Records contained in a dataset —
------------------------------------

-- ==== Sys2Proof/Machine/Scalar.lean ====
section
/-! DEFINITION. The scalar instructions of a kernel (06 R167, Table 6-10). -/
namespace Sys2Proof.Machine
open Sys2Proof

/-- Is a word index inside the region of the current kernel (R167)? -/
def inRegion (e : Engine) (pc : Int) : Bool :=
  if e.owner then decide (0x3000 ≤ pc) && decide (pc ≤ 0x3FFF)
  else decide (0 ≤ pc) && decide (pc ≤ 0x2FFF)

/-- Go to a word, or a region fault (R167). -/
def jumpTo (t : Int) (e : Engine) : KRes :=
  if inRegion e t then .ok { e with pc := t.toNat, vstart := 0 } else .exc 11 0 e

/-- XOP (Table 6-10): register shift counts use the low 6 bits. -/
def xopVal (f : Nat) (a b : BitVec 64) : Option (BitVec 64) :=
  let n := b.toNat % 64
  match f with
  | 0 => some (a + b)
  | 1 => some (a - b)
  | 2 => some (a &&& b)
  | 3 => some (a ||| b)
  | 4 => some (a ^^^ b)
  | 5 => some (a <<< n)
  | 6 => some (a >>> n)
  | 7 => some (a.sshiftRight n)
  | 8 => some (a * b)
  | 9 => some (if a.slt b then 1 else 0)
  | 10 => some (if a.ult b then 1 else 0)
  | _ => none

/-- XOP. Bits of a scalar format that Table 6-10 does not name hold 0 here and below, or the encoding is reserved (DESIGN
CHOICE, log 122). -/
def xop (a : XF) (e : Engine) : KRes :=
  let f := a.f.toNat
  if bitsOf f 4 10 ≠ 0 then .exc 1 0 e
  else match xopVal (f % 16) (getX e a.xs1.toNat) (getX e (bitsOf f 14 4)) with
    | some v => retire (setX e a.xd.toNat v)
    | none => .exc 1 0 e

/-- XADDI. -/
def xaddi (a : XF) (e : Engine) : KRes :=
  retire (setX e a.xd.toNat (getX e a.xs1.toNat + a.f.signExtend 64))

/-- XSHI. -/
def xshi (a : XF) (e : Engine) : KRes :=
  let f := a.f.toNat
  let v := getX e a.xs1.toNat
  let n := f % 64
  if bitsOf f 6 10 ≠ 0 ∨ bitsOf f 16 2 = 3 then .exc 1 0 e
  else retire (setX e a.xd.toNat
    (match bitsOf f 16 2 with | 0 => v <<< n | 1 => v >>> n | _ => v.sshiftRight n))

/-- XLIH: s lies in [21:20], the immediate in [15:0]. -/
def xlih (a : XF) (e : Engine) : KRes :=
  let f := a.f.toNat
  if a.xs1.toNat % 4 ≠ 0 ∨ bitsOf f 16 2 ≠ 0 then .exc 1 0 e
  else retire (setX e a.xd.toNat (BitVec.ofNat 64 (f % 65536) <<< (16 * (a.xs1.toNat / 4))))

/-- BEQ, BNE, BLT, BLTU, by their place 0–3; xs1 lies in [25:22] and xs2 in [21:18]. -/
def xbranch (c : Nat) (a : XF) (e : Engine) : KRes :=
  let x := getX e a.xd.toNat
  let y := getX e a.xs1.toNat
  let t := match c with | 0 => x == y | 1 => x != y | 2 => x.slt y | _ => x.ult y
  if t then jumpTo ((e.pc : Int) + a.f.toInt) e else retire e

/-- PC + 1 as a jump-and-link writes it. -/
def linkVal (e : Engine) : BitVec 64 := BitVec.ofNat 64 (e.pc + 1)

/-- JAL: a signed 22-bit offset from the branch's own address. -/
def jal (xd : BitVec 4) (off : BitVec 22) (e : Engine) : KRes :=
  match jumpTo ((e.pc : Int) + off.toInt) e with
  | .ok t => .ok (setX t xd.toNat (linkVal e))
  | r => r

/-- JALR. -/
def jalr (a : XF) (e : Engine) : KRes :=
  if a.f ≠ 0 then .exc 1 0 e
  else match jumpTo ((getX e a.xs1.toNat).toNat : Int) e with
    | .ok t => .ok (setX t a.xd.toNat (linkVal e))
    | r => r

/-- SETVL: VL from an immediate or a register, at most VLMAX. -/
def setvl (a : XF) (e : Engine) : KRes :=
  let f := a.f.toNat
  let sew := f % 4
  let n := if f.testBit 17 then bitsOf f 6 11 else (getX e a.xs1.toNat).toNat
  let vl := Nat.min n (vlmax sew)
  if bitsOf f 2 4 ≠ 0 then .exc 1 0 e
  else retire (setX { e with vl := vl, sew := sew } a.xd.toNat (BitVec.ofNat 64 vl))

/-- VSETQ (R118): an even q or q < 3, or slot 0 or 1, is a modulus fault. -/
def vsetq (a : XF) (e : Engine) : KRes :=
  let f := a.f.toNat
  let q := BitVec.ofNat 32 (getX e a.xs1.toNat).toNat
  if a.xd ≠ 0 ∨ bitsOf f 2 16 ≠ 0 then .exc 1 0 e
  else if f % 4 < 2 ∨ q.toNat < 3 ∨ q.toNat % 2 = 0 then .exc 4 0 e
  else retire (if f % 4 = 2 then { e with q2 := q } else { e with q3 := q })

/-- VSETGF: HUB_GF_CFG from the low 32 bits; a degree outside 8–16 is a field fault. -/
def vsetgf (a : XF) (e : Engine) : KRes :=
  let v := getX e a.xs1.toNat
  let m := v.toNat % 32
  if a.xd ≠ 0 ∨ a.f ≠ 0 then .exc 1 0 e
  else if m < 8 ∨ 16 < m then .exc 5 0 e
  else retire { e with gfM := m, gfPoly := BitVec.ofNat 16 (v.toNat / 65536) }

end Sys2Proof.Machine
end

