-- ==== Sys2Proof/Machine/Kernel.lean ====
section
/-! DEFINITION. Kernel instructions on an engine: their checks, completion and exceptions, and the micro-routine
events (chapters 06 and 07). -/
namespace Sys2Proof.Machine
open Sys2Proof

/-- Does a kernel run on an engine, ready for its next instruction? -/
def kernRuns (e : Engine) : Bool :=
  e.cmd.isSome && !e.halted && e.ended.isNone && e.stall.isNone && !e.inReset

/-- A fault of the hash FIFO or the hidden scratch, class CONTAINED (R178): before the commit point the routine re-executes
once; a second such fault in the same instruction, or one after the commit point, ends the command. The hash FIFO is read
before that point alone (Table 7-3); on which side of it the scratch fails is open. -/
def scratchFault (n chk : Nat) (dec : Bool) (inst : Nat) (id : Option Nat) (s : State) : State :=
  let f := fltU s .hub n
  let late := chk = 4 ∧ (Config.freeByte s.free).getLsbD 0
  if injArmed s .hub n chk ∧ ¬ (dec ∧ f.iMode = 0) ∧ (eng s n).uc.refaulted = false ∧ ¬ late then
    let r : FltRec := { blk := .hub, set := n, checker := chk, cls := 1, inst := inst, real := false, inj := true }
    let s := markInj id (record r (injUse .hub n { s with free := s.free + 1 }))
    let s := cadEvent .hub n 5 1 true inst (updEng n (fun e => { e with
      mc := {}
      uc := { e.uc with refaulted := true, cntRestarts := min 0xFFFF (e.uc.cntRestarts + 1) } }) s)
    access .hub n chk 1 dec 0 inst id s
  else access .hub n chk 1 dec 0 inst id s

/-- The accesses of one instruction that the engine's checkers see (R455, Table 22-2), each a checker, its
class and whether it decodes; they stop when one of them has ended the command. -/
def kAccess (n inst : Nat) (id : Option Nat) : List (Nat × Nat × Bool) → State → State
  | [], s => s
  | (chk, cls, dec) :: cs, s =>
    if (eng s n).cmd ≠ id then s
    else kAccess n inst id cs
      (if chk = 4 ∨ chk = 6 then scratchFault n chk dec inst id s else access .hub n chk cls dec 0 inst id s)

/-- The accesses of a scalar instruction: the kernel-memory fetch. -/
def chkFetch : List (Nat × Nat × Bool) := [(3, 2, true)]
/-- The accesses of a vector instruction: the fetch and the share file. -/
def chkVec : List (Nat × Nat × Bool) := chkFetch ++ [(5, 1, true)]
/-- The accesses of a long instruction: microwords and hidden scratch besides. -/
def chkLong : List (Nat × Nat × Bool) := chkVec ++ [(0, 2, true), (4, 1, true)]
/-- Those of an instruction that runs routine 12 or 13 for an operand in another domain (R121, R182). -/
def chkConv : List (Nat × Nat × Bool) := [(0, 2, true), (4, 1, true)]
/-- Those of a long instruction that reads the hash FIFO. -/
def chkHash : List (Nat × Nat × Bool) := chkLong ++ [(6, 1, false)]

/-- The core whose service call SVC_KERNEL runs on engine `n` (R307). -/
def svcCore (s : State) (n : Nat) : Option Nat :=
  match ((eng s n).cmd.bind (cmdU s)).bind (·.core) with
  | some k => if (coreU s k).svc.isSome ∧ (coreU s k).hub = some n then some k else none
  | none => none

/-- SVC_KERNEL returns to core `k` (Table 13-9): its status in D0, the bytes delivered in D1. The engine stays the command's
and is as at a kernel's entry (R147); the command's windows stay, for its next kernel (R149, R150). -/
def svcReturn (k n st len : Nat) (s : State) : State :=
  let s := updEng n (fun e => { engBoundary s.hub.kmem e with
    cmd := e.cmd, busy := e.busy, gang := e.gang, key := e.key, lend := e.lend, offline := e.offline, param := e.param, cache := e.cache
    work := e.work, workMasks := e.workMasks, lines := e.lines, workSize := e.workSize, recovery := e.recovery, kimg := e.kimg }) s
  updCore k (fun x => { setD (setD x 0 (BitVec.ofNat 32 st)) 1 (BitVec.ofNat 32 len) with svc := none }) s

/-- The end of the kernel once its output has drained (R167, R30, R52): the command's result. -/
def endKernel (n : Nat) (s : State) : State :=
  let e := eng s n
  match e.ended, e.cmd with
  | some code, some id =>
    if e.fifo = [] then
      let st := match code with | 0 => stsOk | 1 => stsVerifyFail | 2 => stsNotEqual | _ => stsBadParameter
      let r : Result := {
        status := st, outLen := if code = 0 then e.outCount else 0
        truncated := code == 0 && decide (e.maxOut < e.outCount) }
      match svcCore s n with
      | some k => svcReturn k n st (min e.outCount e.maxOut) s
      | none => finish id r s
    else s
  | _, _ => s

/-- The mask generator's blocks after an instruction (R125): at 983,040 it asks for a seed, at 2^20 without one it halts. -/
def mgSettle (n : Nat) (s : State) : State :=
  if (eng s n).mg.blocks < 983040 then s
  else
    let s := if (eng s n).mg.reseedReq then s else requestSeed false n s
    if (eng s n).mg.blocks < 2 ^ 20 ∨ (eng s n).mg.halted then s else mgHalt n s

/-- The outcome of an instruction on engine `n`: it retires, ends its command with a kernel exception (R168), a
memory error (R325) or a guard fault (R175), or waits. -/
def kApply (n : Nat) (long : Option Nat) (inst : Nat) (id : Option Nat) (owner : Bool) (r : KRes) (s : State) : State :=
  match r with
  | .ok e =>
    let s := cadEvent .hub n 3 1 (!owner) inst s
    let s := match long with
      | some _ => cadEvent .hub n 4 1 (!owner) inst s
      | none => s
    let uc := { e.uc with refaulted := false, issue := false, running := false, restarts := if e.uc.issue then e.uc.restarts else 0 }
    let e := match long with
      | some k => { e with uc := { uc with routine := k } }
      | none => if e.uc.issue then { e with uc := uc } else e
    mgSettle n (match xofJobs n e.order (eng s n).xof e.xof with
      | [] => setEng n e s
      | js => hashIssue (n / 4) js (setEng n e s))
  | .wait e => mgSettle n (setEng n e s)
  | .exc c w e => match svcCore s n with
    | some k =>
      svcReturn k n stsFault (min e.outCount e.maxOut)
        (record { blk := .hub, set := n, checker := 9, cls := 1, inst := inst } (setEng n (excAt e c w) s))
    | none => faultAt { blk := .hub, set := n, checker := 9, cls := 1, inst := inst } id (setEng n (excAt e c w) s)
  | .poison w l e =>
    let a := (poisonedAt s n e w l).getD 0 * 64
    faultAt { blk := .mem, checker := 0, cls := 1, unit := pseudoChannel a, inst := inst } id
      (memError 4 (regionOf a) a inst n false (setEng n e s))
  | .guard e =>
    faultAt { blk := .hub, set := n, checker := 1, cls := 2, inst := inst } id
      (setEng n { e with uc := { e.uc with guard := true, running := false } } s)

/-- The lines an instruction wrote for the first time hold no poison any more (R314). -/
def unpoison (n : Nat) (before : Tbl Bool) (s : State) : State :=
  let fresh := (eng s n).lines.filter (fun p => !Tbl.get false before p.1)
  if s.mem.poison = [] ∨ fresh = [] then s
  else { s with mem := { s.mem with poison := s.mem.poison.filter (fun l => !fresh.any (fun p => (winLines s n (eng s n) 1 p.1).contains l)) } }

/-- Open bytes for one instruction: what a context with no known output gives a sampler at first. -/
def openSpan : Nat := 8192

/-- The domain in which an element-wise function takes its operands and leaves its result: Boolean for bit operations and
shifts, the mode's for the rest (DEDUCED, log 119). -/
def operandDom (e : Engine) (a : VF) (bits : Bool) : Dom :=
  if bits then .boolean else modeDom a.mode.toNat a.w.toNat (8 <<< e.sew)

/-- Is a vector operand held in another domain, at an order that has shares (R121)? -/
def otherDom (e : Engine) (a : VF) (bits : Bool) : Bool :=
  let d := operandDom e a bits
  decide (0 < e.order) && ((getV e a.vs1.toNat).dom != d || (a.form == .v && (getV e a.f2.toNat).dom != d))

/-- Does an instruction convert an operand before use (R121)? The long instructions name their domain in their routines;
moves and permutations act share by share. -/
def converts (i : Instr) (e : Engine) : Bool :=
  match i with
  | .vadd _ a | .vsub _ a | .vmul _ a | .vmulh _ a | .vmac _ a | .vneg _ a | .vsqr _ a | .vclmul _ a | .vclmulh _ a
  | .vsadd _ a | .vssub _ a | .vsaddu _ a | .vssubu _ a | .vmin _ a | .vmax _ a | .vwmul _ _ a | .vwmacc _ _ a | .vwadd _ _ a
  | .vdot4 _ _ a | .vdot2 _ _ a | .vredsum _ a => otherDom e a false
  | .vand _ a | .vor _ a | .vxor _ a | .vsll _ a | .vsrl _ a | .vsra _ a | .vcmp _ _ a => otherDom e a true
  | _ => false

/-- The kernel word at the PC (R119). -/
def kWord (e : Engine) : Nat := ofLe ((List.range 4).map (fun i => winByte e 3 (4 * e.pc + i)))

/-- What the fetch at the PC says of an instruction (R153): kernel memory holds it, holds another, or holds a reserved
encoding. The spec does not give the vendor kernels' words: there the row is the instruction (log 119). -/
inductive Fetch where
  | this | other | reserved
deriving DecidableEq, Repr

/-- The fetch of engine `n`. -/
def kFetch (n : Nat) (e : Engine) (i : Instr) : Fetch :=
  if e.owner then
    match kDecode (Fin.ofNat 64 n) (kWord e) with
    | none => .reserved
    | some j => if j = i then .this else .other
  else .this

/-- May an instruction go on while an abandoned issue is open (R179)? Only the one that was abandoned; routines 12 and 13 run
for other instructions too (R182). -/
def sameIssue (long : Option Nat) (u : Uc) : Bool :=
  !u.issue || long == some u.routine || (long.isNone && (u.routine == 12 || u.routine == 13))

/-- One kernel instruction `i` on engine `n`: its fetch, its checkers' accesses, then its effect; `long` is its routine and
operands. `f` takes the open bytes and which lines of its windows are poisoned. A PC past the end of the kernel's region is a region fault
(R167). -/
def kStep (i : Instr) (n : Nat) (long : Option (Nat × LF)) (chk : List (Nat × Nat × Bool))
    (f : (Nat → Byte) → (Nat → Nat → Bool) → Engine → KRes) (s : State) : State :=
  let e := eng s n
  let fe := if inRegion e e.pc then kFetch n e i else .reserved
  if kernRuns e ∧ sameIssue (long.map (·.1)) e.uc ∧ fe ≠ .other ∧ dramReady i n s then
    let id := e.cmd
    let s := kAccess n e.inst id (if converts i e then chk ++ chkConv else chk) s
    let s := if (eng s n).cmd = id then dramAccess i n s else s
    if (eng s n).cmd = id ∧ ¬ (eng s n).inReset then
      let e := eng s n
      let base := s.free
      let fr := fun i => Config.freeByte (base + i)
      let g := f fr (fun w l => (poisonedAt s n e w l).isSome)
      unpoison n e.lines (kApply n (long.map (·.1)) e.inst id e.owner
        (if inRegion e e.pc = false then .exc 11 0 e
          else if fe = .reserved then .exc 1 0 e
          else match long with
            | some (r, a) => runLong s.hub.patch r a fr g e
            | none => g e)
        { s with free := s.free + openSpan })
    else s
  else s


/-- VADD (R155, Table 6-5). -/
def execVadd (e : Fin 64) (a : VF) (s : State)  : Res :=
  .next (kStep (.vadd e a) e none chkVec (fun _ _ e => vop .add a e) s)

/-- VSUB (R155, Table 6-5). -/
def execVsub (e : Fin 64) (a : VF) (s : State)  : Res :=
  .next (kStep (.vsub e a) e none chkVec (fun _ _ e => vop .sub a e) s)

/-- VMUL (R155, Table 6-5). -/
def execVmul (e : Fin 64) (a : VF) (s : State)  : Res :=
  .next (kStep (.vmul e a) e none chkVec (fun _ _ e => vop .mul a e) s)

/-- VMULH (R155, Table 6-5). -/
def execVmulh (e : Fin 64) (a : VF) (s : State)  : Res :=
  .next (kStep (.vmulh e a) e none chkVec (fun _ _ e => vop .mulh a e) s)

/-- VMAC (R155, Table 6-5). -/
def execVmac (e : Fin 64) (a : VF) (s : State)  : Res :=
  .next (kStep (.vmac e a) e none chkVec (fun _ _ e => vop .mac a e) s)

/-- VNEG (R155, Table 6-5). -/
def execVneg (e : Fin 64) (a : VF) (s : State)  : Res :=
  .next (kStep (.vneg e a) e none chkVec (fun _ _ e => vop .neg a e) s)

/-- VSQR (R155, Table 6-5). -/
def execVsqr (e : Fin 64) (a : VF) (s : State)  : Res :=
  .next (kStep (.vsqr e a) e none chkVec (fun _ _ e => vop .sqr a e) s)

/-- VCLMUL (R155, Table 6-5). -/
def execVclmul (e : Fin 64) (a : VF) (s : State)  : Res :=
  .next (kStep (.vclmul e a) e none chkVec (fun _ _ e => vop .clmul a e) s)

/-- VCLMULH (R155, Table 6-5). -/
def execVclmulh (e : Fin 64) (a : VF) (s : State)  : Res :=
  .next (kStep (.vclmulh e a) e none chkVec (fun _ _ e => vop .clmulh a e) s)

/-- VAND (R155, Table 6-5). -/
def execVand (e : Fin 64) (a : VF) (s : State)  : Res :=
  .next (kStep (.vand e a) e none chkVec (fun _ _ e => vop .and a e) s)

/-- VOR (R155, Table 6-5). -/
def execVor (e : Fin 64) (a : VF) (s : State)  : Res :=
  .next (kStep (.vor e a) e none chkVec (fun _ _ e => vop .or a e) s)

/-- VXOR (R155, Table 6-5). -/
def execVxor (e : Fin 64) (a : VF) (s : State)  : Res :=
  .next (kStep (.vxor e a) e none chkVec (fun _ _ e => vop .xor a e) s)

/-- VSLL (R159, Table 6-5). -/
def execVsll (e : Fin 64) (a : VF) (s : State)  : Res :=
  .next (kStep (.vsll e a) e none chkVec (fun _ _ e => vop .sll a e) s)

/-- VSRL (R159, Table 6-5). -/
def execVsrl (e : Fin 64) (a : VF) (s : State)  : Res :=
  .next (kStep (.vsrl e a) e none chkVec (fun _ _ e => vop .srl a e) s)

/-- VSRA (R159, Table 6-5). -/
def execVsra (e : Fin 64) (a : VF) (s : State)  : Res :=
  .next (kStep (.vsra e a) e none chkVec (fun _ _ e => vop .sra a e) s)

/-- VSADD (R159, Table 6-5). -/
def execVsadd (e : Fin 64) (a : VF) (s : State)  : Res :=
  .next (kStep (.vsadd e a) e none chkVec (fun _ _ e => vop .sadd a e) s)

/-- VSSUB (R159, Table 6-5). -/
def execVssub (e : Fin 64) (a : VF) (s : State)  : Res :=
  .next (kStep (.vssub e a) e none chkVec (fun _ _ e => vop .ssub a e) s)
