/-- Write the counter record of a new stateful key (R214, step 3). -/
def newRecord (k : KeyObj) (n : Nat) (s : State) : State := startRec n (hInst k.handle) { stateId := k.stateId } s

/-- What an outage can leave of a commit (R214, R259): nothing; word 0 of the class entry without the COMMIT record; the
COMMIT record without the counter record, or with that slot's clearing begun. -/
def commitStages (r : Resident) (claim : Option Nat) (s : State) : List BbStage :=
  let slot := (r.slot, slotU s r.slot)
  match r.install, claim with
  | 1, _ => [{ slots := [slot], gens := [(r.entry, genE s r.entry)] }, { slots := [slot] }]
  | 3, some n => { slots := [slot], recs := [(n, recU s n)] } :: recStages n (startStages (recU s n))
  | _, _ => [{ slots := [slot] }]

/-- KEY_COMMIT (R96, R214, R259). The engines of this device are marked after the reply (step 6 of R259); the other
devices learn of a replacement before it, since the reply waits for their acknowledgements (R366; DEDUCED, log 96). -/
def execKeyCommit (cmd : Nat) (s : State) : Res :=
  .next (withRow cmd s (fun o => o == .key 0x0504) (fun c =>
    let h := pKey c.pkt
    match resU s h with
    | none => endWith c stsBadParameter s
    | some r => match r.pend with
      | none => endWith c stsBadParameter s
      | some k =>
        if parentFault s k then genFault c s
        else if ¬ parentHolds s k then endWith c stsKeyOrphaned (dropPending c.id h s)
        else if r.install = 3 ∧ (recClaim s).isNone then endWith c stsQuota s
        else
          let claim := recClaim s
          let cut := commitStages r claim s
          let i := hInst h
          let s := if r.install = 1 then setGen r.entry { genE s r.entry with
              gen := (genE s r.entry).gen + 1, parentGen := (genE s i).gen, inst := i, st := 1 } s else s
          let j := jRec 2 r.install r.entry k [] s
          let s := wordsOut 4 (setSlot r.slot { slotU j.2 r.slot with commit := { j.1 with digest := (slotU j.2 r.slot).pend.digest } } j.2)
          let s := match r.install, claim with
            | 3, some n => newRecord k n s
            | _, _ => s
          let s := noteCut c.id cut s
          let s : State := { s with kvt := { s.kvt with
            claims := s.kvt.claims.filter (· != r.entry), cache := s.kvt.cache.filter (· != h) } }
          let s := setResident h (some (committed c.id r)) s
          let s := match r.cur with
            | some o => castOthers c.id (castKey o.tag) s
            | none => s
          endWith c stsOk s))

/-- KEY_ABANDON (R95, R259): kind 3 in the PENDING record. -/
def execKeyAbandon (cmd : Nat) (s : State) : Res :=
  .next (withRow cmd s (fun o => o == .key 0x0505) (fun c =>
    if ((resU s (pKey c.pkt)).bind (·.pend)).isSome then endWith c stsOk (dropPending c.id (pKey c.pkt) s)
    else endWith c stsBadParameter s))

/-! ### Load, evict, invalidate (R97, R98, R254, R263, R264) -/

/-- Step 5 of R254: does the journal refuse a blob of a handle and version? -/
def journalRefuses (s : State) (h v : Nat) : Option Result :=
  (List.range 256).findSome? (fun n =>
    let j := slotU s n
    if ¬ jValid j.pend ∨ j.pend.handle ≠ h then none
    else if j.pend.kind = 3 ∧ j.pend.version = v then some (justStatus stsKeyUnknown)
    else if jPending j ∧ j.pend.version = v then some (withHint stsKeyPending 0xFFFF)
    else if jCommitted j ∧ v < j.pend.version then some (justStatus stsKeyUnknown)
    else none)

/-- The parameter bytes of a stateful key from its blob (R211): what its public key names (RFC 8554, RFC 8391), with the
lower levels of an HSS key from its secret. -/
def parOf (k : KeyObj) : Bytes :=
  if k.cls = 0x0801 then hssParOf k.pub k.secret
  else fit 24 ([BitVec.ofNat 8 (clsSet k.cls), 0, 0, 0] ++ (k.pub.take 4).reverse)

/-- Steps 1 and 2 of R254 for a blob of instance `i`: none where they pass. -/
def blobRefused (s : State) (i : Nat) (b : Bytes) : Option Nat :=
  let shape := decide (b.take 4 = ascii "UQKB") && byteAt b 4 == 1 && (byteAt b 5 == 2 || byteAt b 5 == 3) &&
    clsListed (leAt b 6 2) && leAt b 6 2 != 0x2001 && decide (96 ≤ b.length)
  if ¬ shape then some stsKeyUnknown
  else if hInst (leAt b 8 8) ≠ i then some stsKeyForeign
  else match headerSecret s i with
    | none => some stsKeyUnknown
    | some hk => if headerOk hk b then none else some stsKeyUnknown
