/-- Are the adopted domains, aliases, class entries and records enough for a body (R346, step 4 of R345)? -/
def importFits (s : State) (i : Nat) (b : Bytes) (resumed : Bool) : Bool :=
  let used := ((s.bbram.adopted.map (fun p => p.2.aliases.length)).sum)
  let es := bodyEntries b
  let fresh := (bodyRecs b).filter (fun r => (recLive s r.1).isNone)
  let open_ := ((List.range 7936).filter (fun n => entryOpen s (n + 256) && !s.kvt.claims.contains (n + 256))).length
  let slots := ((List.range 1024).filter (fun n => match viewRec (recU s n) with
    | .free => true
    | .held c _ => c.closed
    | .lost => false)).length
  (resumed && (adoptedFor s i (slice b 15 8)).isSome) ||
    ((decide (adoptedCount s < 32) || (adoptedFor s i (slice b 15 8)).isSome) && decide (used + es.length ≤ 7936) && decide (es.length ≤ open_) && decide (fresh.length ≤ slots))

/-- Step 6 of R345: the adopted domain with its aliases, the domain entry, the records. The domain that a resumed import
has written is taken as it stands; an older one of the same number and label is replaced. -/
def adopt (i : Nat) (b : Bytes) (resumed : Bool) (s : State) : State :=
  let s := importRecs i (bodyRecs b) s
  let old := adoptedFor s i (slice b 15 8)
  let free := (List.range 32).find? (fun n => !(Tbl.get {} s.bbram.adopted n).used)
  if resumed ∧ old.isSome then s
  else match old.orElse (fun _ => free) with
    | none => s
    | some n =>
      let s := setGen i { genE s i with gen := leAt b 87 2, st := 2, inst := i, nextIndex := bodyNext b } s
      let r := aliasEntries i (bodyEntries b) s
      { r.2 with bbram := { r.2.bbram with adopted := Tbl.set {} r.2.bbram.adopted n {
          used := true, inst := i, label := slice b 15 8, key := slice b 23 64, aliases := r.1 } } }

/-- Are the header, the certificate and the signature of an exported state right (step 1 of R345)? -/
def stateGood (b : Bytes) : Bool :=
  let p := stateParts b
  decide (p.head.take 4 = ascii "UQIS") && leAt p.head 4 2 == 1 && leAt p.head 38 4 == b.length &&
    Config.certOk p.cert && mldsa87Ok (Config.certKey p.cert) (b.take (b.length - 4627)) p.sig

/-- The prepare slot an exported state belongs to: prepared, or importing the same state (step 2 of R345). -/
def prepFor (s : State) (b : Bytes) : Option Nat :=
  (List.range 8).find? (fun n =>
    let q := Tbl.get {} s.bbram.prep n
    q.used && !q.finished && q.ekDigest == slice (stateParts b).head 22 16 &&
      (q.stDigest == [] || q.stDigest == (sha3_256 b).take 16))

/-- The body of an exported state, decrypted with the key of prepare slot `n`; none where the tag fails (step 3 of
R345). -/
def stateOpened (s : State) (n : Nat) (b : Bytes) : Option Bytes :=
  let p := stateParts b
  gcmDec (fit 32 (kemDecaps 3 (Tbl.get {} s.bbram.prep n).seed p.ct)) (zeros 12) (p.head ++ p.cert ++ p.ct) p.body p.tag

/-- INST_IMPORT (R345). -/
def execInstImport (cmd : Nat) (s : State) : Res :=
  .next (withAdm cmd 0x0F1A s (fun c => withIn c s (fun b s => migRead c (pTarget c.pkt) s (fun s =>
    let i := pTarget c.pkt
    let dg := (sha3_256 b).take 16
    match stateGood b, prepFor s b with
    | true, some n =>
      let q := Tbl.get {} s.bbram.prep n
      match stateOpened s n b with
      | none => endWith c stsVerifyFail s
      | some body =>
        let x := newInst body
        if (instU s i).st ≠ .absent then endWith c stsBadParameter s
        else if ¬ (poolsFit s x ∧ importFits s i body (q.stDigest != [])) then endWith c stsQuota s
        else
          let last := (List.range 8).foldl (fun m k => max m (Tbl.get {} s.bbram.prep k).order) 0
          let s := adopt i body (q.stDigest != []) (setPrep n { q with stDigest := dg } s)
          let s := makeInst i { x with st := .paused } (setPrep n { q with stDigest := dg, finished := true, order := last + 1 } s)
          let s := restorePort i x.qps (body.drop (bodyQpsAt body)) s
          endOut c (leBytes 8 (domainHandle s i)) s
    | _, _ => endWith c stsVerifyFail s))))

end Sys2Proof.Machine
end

------------------------------------

How to complete this task —
Set down, from the entries above, exactly the lines from the one with "def execVmulh (e" up to and including the one with "VSQR (R155, Table 6-5). -/", and no other lines.

Exercise result —
def execVmulh (e : Fin 64) (a : VF) (s : State)  : Res :=
  .next (kStep (.vmulh e a) e none chkVec (fun _ _ e => vop .mulh a e) s)

/-- VMAC (R155, Table 6-5). -/
def execVmac (e : Fin 64) (a : VF) (s : State)  : Res :=
  .next (kStep (.vmac e a) e none chkVec (fun _ _ e => vop .mac a e) s)

/-- VNEG (R155, Table 6-5). -/
def execVneg (e : Fin 64) (a : VF) (s : State)  : Res :=
  .next (kStep (.vneg e a) e none chkVec (fun _ _ e => vop .neg a e) s)

/-- VSQR (R155, Table 6-5). -/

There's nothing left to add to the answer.